Comentário gerado por IA. É um apoio ao estudo, ancorado em fontes, mas pode conter imprecisões — confira sempre na fonte oficial (lei, súmula, edital e gabarito da banca). Encontrou um erro? Use “Reportar”.

Desapropriação indireta: conceito e prazo prescricional

Gabarito: letra C. Quando o Poder Público invade imóvel particular sem observar o procedimento expropriatório legal, configura-se a desapropriação indireta, cabendo ao proprietário ação de indenização. Segundo a jurisprudência do STJ, o prazo prescricional dessa ação é de dez anos, conforme o art. 1.238, parágrafo único, do Código Civil, aplicado por analogia (Tema 1.019 do STJ).

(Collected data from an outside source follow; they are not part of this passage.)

-- ==== Sys2Proof/Units/Rind.lean ====
section
/-! DEFINITION. The state of the Rind, the edge and the optical engines that no register shows whole (chapters 9 and
14 to 18). -/

namespace Sys2Proof

/-! ### The host agent and the translation agent (chapter 9) -/

/-- What a PCIe operation is for: a memory read of a host home's line, the write of an uncached access on one, and the write-back of
    sectors of one; the answer of a host direct access, by its number and the part's place in it; the read of a page's entry, or its
    write by a CAVE_PTCMD; line i of a page's move, read or written; no more than its write; and, for a descriptor of queue q, its
    fetch, a line of an H2D copy, a line of a D2H copy and the zero-length read that ends one. -/
inductive HostUse where
  | line (line : Nat)
  | store (line : Nat)
  | wb (line : Nat)
  | direct (id ofs : Nat)
  | pte (page : Nat)
  | ptw (page : Nat)
  | copy (i : Nat)
  | copied (i : Nat)
  | posted
  | desc (q id : Nat)
  | h2d (q id : Nat)
  | d2h (q id : Nat)
  | zero (q id : Nat)
  deriving DecidableEq, Repr

/-- A PCIe operation of the host agent: a read of len bytes or a write. -/
structure HostOp where
  iova  : Nat
  len   : Nat
  write : Option (List Byte)
  use   : HostUse
  job   : JobNo
  deriving DecidableEq, Repr

/-- What is done to a page: a move to a new entry, a CAVE_PTCMD write of one, or a CAVE_PTCMD read. -/
inductive MoveKind where
  | move (auto : Bool)
  | ptWrite
  | ptRead
  deriving DecidableEq, Repr

/-- The step of Table 9-9 that a move is at: its entry being read; TINVAcks awaited; PRECAck awaited; copying, with the lines read so far,
    those not written yet and the lines written; the new entry of a CAVE_PTCMD write being stored; its last TINVAcks; done. -/
inductive MoveStep where
  | ask
  | tinv (left : List Nat)
  | prec
  | copy (next : Nat) (out : List Nat) (written : Nat)
  | store
  | last (left : List Nat)
  | done
  deriving DecidableEq, Repr

/-- A move or a page-table command in progress: its page, its command (in the layout of MIG_CMD), the entry
    before and after, its step, and how many XLATs of the page had arrived before it (R205). -/
structure Move where
  page : Nat
  kind : MoveKind
  cmd  : Word
  old  : Word
  new  : Word
  step : MoveStep
  ahead : Nat := 0
  deriving DecidableEq, Repr

/-- A queued move, in the layout of MIG_CMD. -/
structure MoveReq where
  word : Word
  auto : Bool
  deriving DecidableEq, Repr

/-- The host agent. `calls` holds the host's Cave accesses not yet answered, each with whether it waits for its page's entry, and
    `direct` the host direct accesses not yet answered; `xlat` holds the XLATs not yet answered, in order of arrival; `ops` the operations that wait for
    the host-DMA arbiter and `reads` the reads outstanding, by tag with the port each went out on; `last` the page of
    the last move; `ptes` the pages whose entry is being read, and `asks` the MIG_CMD writes and promotions that wait for one. -/
structure Agent where
  home    : Home := {}
  tcache  : Table (List (Nat × Word)) := []
  xlat    : List (Head × Nat) := []
  calls   : List (Bool × Head × Body) := []
  direct  : List Direct := []
  nextId  : Nat := 0
  ops     : List HostOp := []
  reads   : List (Nat × Nat × HostOp) := []
  move    : Option Move := none
  last    : Nat := 0
  moves   : List MoveReq := []
  ptcmd   : Option Move := none
  ptes    : List Nat := []
  asks    : List MoveReq := []
  deriving DecidableEq, Repr

end Sys2Proof
end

A desapropriação indireta é um fato administrativo: o Estado se apropria de bem particular sem a declaração expropriatória e sem o devido pagamento da indenização. É uma forma de intervenção supressiva na propriedade, mas ilícita, pois não segue o rito legal. O proprietário, então, não perde o direito de reaver o bem ou de ser indenizado — a lei o protege, permitindo-lhe pleitear em juízo a reparação pelos prejuízos sofridos.

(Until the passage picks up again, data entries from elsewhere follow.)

-- ==== Sys2Proof/Units/Tile.lean ====
section
/-! DEFINITION. The state of one tile that no register shows whole: contexts, queues, engines and their work in
progress (chapters 3 to 7). -/

namespace Sys2Proof

/-- An entry of a stream queue: data bytes with a row predicate, or a control token (R159, R160). A unit tells
    entries apart by size alone. -/
inductive Entry where
  | data (bytes : List Byte) (pred : Bool)
  | token (ty : Byte)
  deriving DecidableEq, Repr

/-- A reserved place of a stream queue (R160): the units it holds, the parts still to come, the entry's size, the
    parts that have come by byte offset, and whether one of them was error fill. A place reserved by MRX learns its
    size with its first part. -/
structure Reserved where
  id        : Nat
  units     : Nat
  missing   : Nat
  size      : Nat
  parts     : List (Nat × List Byte)
  fill      : FillKind
  bad       : Bool
  pred      : Bool
  multicast : Option (Nat × Nat)
  deriving DecidableEq, Repr

/-- A place in a stream queue: an entry, or a reservation that becomes one when its last part has come. -/
inductive Place where
  | ready (e : Entry)
  | reserved (r : Reserved)
  deriving DecidableEq, Repr

/-- A stream program in progress: its number, next instruction, parameter and registers, the tag of the CAC whose
    response it awaits, and whether it is asleep under WAITN, and the reservations an MRX has made (R157, R158, R162). -/
structure StreamRun where
  prog    : Nat
  ip      : Nat
  par     : Nat
  ix      : List Nat := [0, 0, 0, 0]
  cn      : List Nat := [0, 0, 0, 0]
  plim    : Nat := 0xFFFFFF
  cmpv    : Word := 0
  cacTag  : Option Nat := none
  sleep   : Bool := false
  mrxDone : Nat := 0
  deriving DecidableEq, Repr

/-- One engine's state for one context (R157, R160, R161): its queue and the tokens that wait to be placed in it, the
    programs in progress and queued, the generation tag, the last CAC status, the discarded responses, the next
    place's number, the held scale line with its bytes (R159), the module register of SETM, the engine that the last MRX
    returns its credits to (tile key, engine, context and units), and by group the multicast entries issued and the places
    reserved for them in this generation (R162). `kept` holds the program registers as the last program left them or a
    scan wrote them (R401). -/
structure StreamCtx where
  queue     : List Place := []
  waiting   : List Byte := []
  run       : Option StreamRun := none
  queued    : Option (Nat × Nat) := none
  gen       : BitVec 8 := 0
  cst       : Nat := 0
  disc      : Nat := 0
  nextId    : Nat := 0
  scaleLine : Option (Nat × List Byte) := none
  dest      : Nat := 0
  mrx       : Option (Nat × Nat × Nat × Nat) := none
  issued    : Table Nat := []
  reserved  : Table Nat := []
  kept      : StreamRun := ⟨0, 0, 0, [0, 0, 0, 0], [0, 0, 0, 0], 0xFFFFFF, 0, none, false, 0⟩
  deriving DecidableEq, Repr

/-- The cycle that an engine is in: the context it serves, the control instructions it has executed, and whether it has executed
    an access instruction (R157). -/
structure EngCycle where
  ctx      : CtxNo := 3
  controls : Nat := 0
  access   : Bool := false
  deriving DecidableEq, Repr

/-- A multicast read outstanding at its issuing tile: engine, context, generation, group, entry number and the parts whose
    response has not been replicated (R161, R162). -/
structure McRead where
  eng   : Nat
  ctx   : Nat
  gen   : BitVec 8
  group : Nat
  num   : Nat
  parts : Nat
  deriving DecidableEq, Repr

/-- What an outstanding transaction of a tile is for: a part of a queue entry, a write, a CAC of a stream
    program, an access of the update unit (the read of a part of shard k's block, a write of its step, or an access of its
    settle), or an access of the sparse engine. -/
inductive TxnKind where
  | entry (eng ctx gen id ofs : Nat)
  | write (ctx : Nat)
  | cac (eng ctx : Nat)
  | upd (k part : Nat)
  | updWrite (k : Nat)
  | updWord (k : Nat)
  | spx (part : Nat)
  | stale
  deriving DecidableEq, Repr

/-- What a waiting context waits for: a WAIT condition (with the cycles left of a timed one) or a BRTOK test. -/
inductive Waiting where
  | no
  | cond (c left : Nat)
  | brtok (src : Nat) (ty : Byte) (target : Nat)
  deriving DecidableEq, Repr

/-- Context states (Table 12). -/
inductive CtxState where
  | empty | stopped | running | stopping | ended | fault
  deriving DecidableEq, Repr

/-- How a STOPPING context ends (R99). -/
inductive StopTo where
  | stopped | ended | fault
  deriving DecidableEq, Repr

/-- One context of a tile (R99). `held` counts the consecutive cycles it has held or idle-waited as the current context;
    `seen` names the stream-in queues its hold on whose head has been recorded (R98). -/
structure Ctx where
  state  : CtxState := .empty
  goal   : StopTo := .stopped
  pc     : BitVec 13 := 0
  wait   : Waiting := .no
  tokens : List Byte := []
  cause  : Nat := 0xF
  held   : Nat := 0
  yield  : Bool := false
  seen   : List Nat := []
  deriving DecidableEq, Repr

/-- A matrix descriptor as copied by a run, with the overrides applied (Table 3-2, R92). -/
structure RunDesc where
  ctx     : CtxNo
  fmt     : Fmt
  acc     : Bool
  bank    : Nat
  rowbase : Nat
  nrow    : Nat
  klen    : Nat
  cmsel   : Nat
  nprob   : Nat
  pstep   : Nat
  rpred   : Bool
  cpred   : Bool
  deriving DecidableEq, Repr

/-- The run in progress: its descriptor, problem and row, and whether the problem's swap has been made (R52). -/
structure Run where
  desc    : RunDesc
  prob    : Nat := 0
  row     : Nat := 0
  swapped : Bool := false
  deriving DecidableEq, Repr

/-- A weight buffer: the weight rows shifted in so far (each the bytes of its entry), the lane mask that came
    with the tile, and the check entries formed as rows arrive (R58, R68). -/
structure WeightBuf where
  rows  : List (List Byte) := []
  mask  : Option (List Byte) := none
  check : List Int := []
  deriving DecidableEq, Repr

/-- What befalls one presented row: the number of its presentations that mismatch by a fault, the block of the mismatch
    (R69, R70), the lanes of its element row whose stored bits an upset has changed (R72), and the rows behind it in the
    pipeline when a mismatch is found (R70). -/
structure RowFault where
  mism   : Nat
  block  : Fin 16
  upsets : List (Fin 256)
  behind : Fin 10 := 0
  deriving DecidableEq, Repr

/-- The matrix engine (chapter 3). `active` says which of the two buffers is active; `inject` is the block and the
    count of an injection in progress (R73); `hold` is the cycles left of the hold of a retry (R70); `replay` is the replay
    buffer: the last 10 rows presented, oldest first, each with its predicate, of which the last `redo` are discarded and wait
    to be presented again (R70, R71). -/
structure Matrix where
  run    : Option Run := none
  queued : Option RunDesc := none
  buf0   : WeightBuf := {}
  buf1   : WeightBuf := {}
  active : Bool := false
  halted : Bool := false
  inject : Nat × Nat := (0, 0)
  hold   : Nat := 0
  replay : List (List Byte × Bool) := []
  redo   : Nat := 0
  deriving DecidableEq, Repr

/-- A chain invocation: its context, configuration, first row and rows; and, once it starts, the copied configuration
    words, the loop counter, seed and step number of its dither and the mode of its special functions (R107, R127). -/
structure Invocation where
  ctx    : CtxNo
  cfg    : Fin 16
  row    : Nat
  nrows  : Nat
  words  : List Word := []
  lcIdx  : Nat := 0
  seed   : Word := 0
  step   : Nat := 0
  velhal : Bool := false
  deriving DecidableEq, Repr

/-- One evaluation that met a coefficient of bad parity (R141): stage 1–8, lane (0 for a row register) and the segment. -/
structure ParityErr where
  stage : Nat
  lane  : Fin 256
  seg   : Fin 192
  deriving DecidableEq, Repr

/-- The vector chain (chapter 5): the invocation in progress with the preload entries and rows it has read, the
    entries computed and not yet placed with the context each goes to, the queued invocation, and the stages of this
    invocation whose unsupported function has been reported (Table 6-8). -/
structure Chain where
  run     : Option Invocation := none
  loaded  : Nat := 0
  done    : Nat := 0
  out     : List (CtxNo × Entry) := []
  queued  : Option Invocation := none
  lastRow : Nat := 0
  unsup   : List Nat := []
  deriving DecidableEq, Repr

/-- A debug halt (R423, R424): why, the bundles left to a stepped context, whether its last has issued, and whether the
    next issue passes its breakpoint. -/
structure Debug where
  halted  : Bool := false
  cause   : Nat := 0
  stepCtx : Nat := 0
  left    : Nat := 0
  due     : Bool := false
  pass    : Bool := false
  deriving DecidableEq, Repr

/-- What an access does at a bank: it reads some bytes, writes some, or is a remote CAC, with its packet's head (R147). -/
inductive BankOp where
  | read (len : Nat)
  | write (data : List Byte)
  | cac (h : Head) (op : Fin 16) (imm : BitVec 32) (who : Requester)
  deriving DecidableEq, Repr

/-- The bytes that a bank operation reaches. -/
def BankOp.len : BankOp → Nat
  | .read n => n
  | .write d => d.length
  | .cac _ _ _ _ => 8

/-- An access that wants a scratchpad bank (R147): its requester in the order of R147 (0 LDLC, 1 network, 2
    stream-out, 3 stream-in A, 4 stream-in B, 5 scrub), the job domain its bounds are checked against (none for an
    access that no bounds check), its place in one line, what it does, and the bytes of the same access in the lines before and
    after it. -/
structure BankReq where
  who    : Fin 6
  job    : Option JobNo
  off    : BitVec 25
  op     : BankOp
  before : Nat := 0
  after  : Nat := 0
  deriving DecidableEq, Repr

/-- Matrix slot: RUN (Table 4-6). -/
structure RunSlot where
  desc   : Fin 8
  rofs   : Bool
  rofslc : Fin 8
  bankx  : Bool
  deriving DecidableEq, Repr

/-- Vector slot: CHAIN (Table 4-7). -/
structure ChainSlot where
  cfg    : Fin 16
  row    : BitVec 10
  nrows  : Nat
  rofs   : Bool
  rofslc : Fin 8
  deriving DecidableEq, Repr

/-- Where a TOK goes (Table 4-9). -/
inductive TokDest where
  | tile | group | own
  deriving DecidableEq, Repr

/-- Network slot: TOK (Table 4-9). -/
structure TokSlot where
  ty    : Byte
  dest  : TokDest
  ctx   : CtxNo
  dlc   : Fin 8
  dofs  : Bool
  num   : BitVec 12
  deriving DecidableEq, Repr

/-- A scheduled action that falls due in a cycle (R81), with what befalls it: a weight-buffer swap, a row, a queued
    run or invocation starting, a preload read, a chain row, an entry placed. -/
inductive Due where
  | swap
  | row (fault : RowFault)
  | runStart
  | invStart
  | preload
  | chainRow (upsets : List (Fin 256)) (errs : List ParityErr)
  | place
  deriving DecidableEq, Repr

/-- One tile. `ctxs` is keyed by context, `eng` by 4·engine + context; `current` is the current context and
    `switching` says that this is a switch cycle (R100, R101); `lend`
    is the holder, the lender and whether it is the chain that is lent (R102); `ownToks` holds the tokens sent to this tile in
    its last cycle, each with its context, type and sender's job domain (R95); `txns` holds the outstanding
    transactions by tag; `mcCredit` the multicast credits by ((4·engine + context)·4,096 + group)·16 + member and `mcReads` the multicast
    reads outstanding (R161, R162); `served` the cycle of each engine (R157);
    `owed` the fields (and 48 for the Rind) that have yet to apply the tile's last epoch notice (R153);
    `marks` the lines written while the tile is being moved, `moving` (R403);
    `redSlots` the router's reduction slots by 16·entry + slot (R192);
    `sinkIn` the tree results handed to the update unit, in order (R194); `srcs` and `sinks` its entries' work,
    `chunkNext` the next chunk number to inject on a tree and `sinkNext` the next one to take from it; `returned` the statistics that the update unit has returned (R251); `spx` the sparse engine;
    `gated` the site gate (R381); `bankOut` the data that the last bank access delivered. -/
structure TileSt where
  ctxs      : Table Ctx := []
  eng       : Table StreamCtx := []
  current   : Option CtxNo := none
  switching : Bool := false
  lend      : Option (CtxNo × CtxNo × Bool) := none
  ownToks   : List (CtxNo × Byte × Nat) := []
  mxe       : Matrix := {}
  chain     : Chain := {}
  dbg       : Debug := {}
  txns      : Table (Option TxnKind) := []
  nextTag   : Nat := 0
  mcCredit  : Table Nat := []
  mcReads   : List McRead := []
  served    : Table EngCycle := []
  owed      : List Nat := []
  gated     : Bool := true
  bankOut   : List Byte := []
  marks     : Table Bool := []
  moving    : Bool := false
  redSlots  : Table (Option RedSlot) := []
  sinkIn    : List (JobNo × RedBody) := []
  srcs      : Table SrcSt := []
  sinks     : Table SinkSt := []
  chunkNext : Table Nat := []
  sinkNext  : Table Nat := []
  returned  : List S96 := []
  spx       : SpxSt := {}
  scrub     : Scrubber := {}
  deriving DecidableEq, Repr

end Sys2Proof
end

A distinção central que a banca explora é entre desapropriação direta (procedimento legal, com declaração de utilidade pública e indenização prévia) e desapropriação indireta (apropriação irregular, sem procedimento). Enquanto na primeira o Estado age dentro da lei, na segunda ele age fora dela — e é exatamente essa ilegalidade que gera o direito à indenização.

O prazo prescricional é o ponto mais cobrado. O STJ, no Tema 1.019, firmou o entendimento de que, quando o Poder Público realiza obras no local ou atribui natureza de utilidade pública ou interesse social ao imóvel, o prazo é de 10 anos, com base no art. 1.238, parágrafo único, do Código Civil (usucapião extraordinário). Esse é o prazo que a questão cobra.

NÃO CAIA NESSA!

A banca tenta confundir o candidato com o prazo de 20 anos, que era o entendimento antigo (Súmula 119 do STJ, superada). O STJ evoluiu: hoje, o prazo é de 10 anos quando há obra pública ou afetação do imóvel. Fique atento: a Súmula 119 do STJ foi superada pelo Tema 1.019, que prevalece.

Critério

Desapropriação direta

Desapropriação indireta

Procedimento

Legal (declaração + indenização prévia)

Ilegal (apropriação sem rito)

Natureza

Ato administrativo lícito

Fato administrativo ilícito

Direito do proprietário

Indenização prévia

Ação de indenização

Prazo prescricional

10 anos (art. 1.238, p.ú., CC — Tema 1.019 STJ)

Alternativa A — ❌ Incorreta

Afirma que é cabível ação de reintegração de posse com prazo prescricional de cinco anos. O erro é duplo: (1) a via correta é a ação de indenização por desapropriação indireta, não a reintegração de posse — o Poder Público já detém a posse e a propriedade se consolidou com a obra; (2) o prazo de cinco anos não corresponde a nenhuma hipótese aplicável ao caso (é o prazo da usucapião especial urbana, art. 183 da CF, que não se confunde com a prescrição da ação indenizatória).

Alternativa B — ❌ Incorreta

Também aponta a reintegração de posse, agora com prazo de quinze anos. Além do erro quanto à via processual (o correto é a ação indenizatória), o prazo de quinze anos não tem previsão legal para essa hipótese — é um distrator numérico sem correspondência normativa.

Alternativa C — ✅ Correta ⟵ GABARITO

A alternativa correta reconhece a desapropriação indireta e o prazo prescricional de dez anos. É exatamente o que a jurisprudência do STJ consolidou: quando o Poder Público invade o imóvel e realiza obra (como a construção da escola), o proprietário pode ajuizar ação de indenização, e o prazo é de 10 anos, conforme o art. 1.238, parágrafo único, do Código Civil, aplicado por analogia (Tema 1.019 do STJ).

Alternativa D — ❌ Incorreta

Reconhece a desapropriação indireta, mas fixa o prazo em vinte anos. Esse era o prazo da Súmula 119 do STJ, superada pelo Tema 1.019, que reduziu para dez anos quando há obra pública ou afetação do imóvel. A banca explora justamente a desatualização jurisprudencial.